По договору гофлейтам полагалось пиво в течение всей войны, и они требовали своё. Им полагалось мясо — давали мясо. В русском презрении к стяжателям-гофлейтам чувствовалась толика зависти, какая-то наследственная безнадёжность — мы-де такого не добьёмся никогда... Неприхотливость русских воинов высоко ценилась западными полководцами, но сами русские считали её не столько добродетелью, сколько вековой обездоленностью.

Неупокоя удивлял Василий Иванович Умной. Можно подумать, что его уже не волновал исход войны. Зазвав к себе в шатёр Неупокоя, он предложил:

   — Испей со мной вина.

   — Для избиения татар? — уныло пошутил Неупокой.

   — Мы своё сделали. Осталось доделать воякам с саблями.

   — Запрет нас тут Гирей...

   — Сердце у него не выдержит. Он от Москвы Арцымагнуса ждёт. Поставь себя на его место.

   — Где мне.

   — Думаешь, у царей особый разум? Люди... Случается, конечно, осеняет благодать. — Василий Иванович неприятно усмехнулся. Он в благодать, наверно, мало верил.

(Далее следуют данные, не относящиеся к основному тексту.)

/-- The five answers of the decoder and the ground of each, on the word as a number (R74, R75). -/
theorem decode_cases (dw : Nat) (w : Word) :
    ((w.toNat / 2 ^ 28 = 0 ∨ 6 ≤ w.toNat / 2 ^ 28) ∧ decode dw w = .illegal .reservedOp) ∨
    (w.toNat / 2 ^ 28 = 1 ∧ (dw < 27 ∧ w.toNat % 2 ^ 27 / 2 ^ dw ≠ 0) ∧ decode dw w = .illegal .edgeDurationTooWide) ∨
    (w.toNat / 2 ^ 28 = 1 ∧ ¬ (dw < 27 ∧ w.toNat % 2 ^ 27 / 2 ^ dw ≠ 0) ∧
      decode dw w = .event (.edge (decodeDirection w) (w.toNat % 2 ^ 27))) ∨
    (∃ i ∈ plainEvents, w.toNat / 2 ^ 28 = i.opcode.toNat ∧ w.toNat % 2 ^ 28 ≠ 0 ∧
      decode dw w = .illegal .nonZeroOperand) ∨
    (∃ i ∈ plainEvents, w.toNat / 2 ^ 28 = i.opcode.toNat ∧ w.toNat % 2 ^ 28 = 0 ∧ decode dw w = .event i) := by
  have hplain : 2 ≤ w.toNat / 2 ^ 28 → w.toNat / 2 ^ 28 ≤ 5 → ∃ i ∈ plainEvents, w.toNat / 2 ^ 28 = i.opcode.toNat := by
    intro h2 h5
    interval_cases w.toNat / 2 ^ 28 <;> decide
  by_cases hres : w.toNat / 2 ^ 28 = 0 ∨ 6 ≤ w.toNat / 2 ^ 28
  · exact .inl ⟨hres, decode_of_op_reserved dw hres⟩
  refine .inr ?_
  by_cases hedge : w.toNat / 2 ^ 28 = 1
  · by_cases hwide : dw < 27 ∧ w.toNat % 2 ^ 27 / 2 ^ dw ≠ 0
    · exact .inl ⟨hedge, hwide, by rw [decode_of_op_edge dw hedge, if_pos hwide]⟩
    · exact .inr (.inl ⟨hedge, hwide, by rw [decode_of_op_edge dw hedge, if_neg hwide]⟩)
  obtain ⟨i, hi, hop⟩ := hplain (by omega) (by omega)
  refine .inr (.inr ?_)
  by_cases hzero : w.toNat % 2 ^ 28 = 0
  · exact .inr ⟨i, hi, hop, hzero, by rw [decode_of_op_plain dw hi hop, if_pos hzero]⟩
  · exact .inl ⟨i, hi, hop, hzero, by rw [decode_of_op_plain dw hi hop, if_neg hzero]⟩

/-- Settles O2: the word's fields are the event's. -/
theorem decodeOfEncode : Obligations.DecodeOfEncode :=
  fun _ _ hdw hi => decode_encode hdw hi

/-- A duration field with no bit above the duration width is below `2^DW` (R72), and so is any at `DW >= 27`. -/
theorem lt_two_pow_of_fits {dw d : Nat} (hd : d < 2 ^ 27) (hfit : ¬ (dw < 27 ∧ d / 2 ^ dw ≠ 0)) : d < 2 ^ dw := by
  by_cases hdw : dw < 27
  · have hdiv : d / 2 ^ dw = 0 := not_not.1 fun hne => hfit ⟨hdw, hne⟩
    exact (Nat.div_eq_zero_iff_lt (by positivity)).1 hdiv
  · exact hd.trans_le (Nat.pow_le_pow_right two_pos (by omega))

/-- Settles O3: a word that decodes to an EDGE holds nothing but the operation code, the direction and the duration, and one that
decodes to another event nothing but the operation code. -/
theorem encodeOfDecode : Obligations.EncodeOfDecode := by
  intro dw w i hdec
  rcases decode_cases dw w with ⟨-, h⟩ | ⟨-, -, h⟩ | ⟨hop, hfit, h⟩ | ⟨j, -, -, -, h⟩ | ⟨j, hj, hop, hzero, h⟩
  · simp [h] at hdec
  · simp [h] at hdec
  · obtain rfl : Instr.edge (decodeDirection w) (w.toNat % 2 ^ 27) = i := by simpa [h] using hdec
    constructor
    · rw [← BitVec.toNat_inj, encode_edge_toNat, decodeDirection_code_toNat]
      omega
    · simpa [Instr.wellFormed] using lt_two_pow_of_fits (Nat.mod_lt _ (by positivity)) hfit
  · simp [h] at hdec
  · obtain rfl : j = i := by simpa [h] using hdec
    obtain ⟨-, -, hword, hwf⟩ := plainEvents_facts hj
    refine ⟨?_, hwf dw⟩
    rw [← BitVec.toNat_inj, hword]
    omega

/-- A step on an illegal word is refused with the decoder's reason (R74). -/
theorem step_of_illegal_word {s : State} {w : Word} {rest : List Transaction} {r : IllegalReason} (hl : s.cfg.legal = true)
    (hi : s.inputs = presentWord w :: rest) (hdec : decode s.cfg.dw w = .illegal r) : step s = .refused (.illegalWord r) := by
  rw [step, deliver_of_cons hl hi]
  simp [deliverTransaction, presentWord, deliverWord, hdec]

/-- Settles O4: the grounds of the decoder's answers exclude one another, so each answer has its ground alone. -/
theorem illegalWordsAreRefused : Obligations.IllegalWordsAreRefused := by
  refine ⟨fun dw w => ?_, fun s w rest r hl hi hdec => step_of_illegal_word hl hi hdec⟩
  rcases decode_cases dw w with ⟨hop, h⟩ | ⟨hop, hwide, h⟩ | ⟨hop, hfit, h⟩ | ⟨j, hj, hop, hne, h⟩ | ⟨j, hj, hop, hzero, h⟩
  · simp only [h, Decoded.illegal.injEq, reduceCtorEq, true_iff, false_iff]
    omega
  · simp only [h, Decoded.illegal.injEq, reduceCtorEq, true_iff, false_iff]
    refine ⟨by omega, ⟨hop, hwide⟩, by omega⟩
  · simp only [h, reduceCtorEq, false_iff]
    refine ⟨by omega, fun hn => hfit hn.2, by omega⟩
  · have hfacts := plainEvents_facts hj
    simp only [h, Decoded.illegal.injEq, reduceCtorEq, true_iff, false_iff]
    omega
  · have hfacts := plainEvents_facts hj
    simp only [h, reduceCtorEq, false_iff]
    omega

Трудно сказать, во что он верил. — Выпьем ни за чьё здоровье, а за наше.

Наедине с Неупокоем Колычев расслаблялся, произносил опасные слова. Их связывала тайна пострашнее слов. Вино Умной любил: оно приятно орошало его сухой, всегда напряжённый разум и примиряло с жизнью, в которой он по характеру и должности видел больше плохого, чем остальные люди. Он знал опасность вина, старался не выпивать до завершения крупных дел. Он признался Неупокою, что занят уже послевоенными заботами. Надо представить государю свою работу в должном свете, использовать его короткую и переменчивую милость.